**Task goal**
Below are some records. Pull every line that contains the word "Machine".

------------------------------------------------

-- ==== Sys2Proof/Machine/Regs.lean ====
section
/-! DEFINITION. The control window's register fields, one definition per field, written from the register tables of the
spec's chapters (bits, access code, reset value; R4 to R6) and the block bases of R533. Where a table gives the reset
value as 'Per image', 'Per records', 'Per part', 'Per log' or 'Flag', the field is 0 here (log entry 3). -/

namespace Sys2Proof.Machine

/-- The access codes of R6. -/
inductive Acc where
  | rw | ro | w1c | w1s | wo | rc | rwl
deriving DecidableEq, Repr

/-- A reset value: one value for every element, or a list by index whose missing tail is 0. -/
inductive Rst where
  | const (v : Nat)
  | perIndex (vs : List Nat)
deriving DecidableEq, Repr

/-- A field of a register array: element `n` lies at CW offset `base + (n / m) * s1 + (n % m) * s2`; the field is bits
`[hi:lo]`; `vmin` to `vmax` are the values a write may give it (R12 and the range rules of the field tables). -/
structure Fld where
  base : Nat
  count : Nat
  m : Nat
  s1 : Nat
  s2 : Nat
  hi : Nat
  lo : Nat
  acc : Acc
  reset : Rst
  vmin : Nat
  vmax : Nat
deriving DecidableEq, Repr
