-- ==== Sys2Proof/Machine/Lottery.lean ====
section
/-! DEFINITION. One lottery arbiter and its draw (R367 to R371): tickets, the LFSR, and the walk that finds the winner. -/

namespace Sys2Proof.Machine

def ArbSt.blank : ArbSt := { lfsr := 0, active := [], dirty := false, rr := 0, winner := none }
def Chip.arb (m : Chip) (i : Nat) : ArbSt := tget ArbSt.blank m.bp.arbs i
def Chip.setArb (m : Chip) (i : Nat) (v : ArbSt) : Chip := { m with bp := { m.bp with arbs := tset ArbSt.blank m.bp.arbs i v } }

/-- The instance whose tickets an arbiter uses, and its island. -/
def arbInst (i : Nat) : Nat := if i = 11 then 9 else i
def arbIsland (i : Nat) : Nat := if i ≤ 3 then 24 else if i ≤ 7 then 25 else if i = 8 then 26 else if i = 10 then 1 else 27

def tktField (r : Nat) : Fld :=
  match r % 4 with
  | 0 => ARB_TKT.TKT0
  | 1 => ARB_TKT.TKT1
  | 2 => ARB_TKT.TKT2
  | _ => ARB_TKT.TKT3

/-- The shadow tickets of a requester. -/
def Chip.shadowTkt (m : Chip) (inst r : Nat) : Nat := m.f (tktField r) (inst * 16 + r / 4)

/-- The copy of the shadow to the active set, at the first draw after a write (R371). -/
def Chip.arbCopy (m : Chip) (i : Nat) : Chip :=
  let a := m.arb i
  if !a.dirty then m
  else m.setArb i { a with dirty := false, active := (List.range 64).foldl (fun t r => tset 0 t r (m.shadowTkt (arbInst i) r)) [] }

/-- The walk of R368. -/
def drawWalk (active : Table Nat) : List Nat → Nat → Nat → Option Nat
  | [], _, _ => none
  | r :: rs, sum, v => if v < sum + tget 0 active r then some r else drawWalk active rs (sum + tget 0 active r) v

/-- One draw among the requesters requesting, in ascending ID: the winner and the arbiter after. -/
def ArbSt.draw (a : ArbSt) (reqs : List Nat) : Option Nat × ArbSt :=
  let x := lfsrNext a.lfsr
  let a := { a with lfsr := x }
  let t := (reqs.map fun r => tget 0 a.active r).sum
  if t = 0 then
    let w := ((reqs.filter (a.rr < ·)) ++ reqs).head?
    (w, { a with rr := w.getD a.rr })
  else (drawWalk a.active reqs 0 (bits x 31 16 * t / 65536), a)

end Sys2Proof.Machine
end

------------------------------------------------

**Result of the exercise**
-- ==== Sys2Proof/Machine/Regs.lean ====
namespace Sys2Proof.Machine
-- ==== Sys2Proof/Machine/Lottery.lean ====
namespace Sys2Proof.Machine
end Sys2Proof.Machine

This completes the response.